I was not alone on I-66: the humans who had developed the various technologies and who had learned how to assemble the various technologies in the truck were with me – human time is not only the present but the past for we interact with artifacts from the past as much as we do current artifacts. Human society, as we know it today in its large form, extends for about 2.6 million years ever since homo habilis and homo erectus first learned to use language so humans could cooperate in making tools.

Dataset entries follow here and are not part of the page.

-- ==== Sys2Proof/Machine/Step.lean ====
section
/-! DEFINITION. One step of the machine: the next item of the environment's queue (spec/20_memory.md R70, R71, log 1) is decoded and run to
completion (43 R200, 20 R69). -/

namespace Sys2Proof.Machine

/-- R200: one step. With nothing pending the block "holds its registers and does nothing" (R327, log 23). -/
def step (s : State) : Host.Outcome State Fault Refusal :=
  match s.pending with
  | [] => .next s
  | item :: rest =>
    match decode item with
    | .ok i => exec i { s with pending := rest }
    | .error e => .refused (.notAnItem e)

/-- The state with the item of a table word put at the head of the queue, so that the next step runs it (log 1, log 17). -/
def State.withFetchWord (s : State) (nbits w : Nat) : State :=
  { s with pending := tableItem nbits w :: s.pending }

end Sys2Proof.Machine
end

Think about this – I was “collaborating” with countless earlier humans. Humans have the ability to collaborate – work with, benefit from, improve upon – all those who have come before. In a sense, what makes humans unique and successful is our ability to time travel: we preserve learning not only through genes in individuals but through memes and morphemes – cultural knowledge – over time. Time is not as hard on humans.

That I could turn a key and move myself 160 miles to the west, up onto the Allegheny Plateau with almost no effort on my part, was due to the work of our ancestors over the past 2 plus million years – that is the genius of humans: language allowed us to preserve learning from one generation to the next, from one village to others, and to help each generation of tinkerers to add incrementally to all of society’s technology and economy so I could drive west on I-66.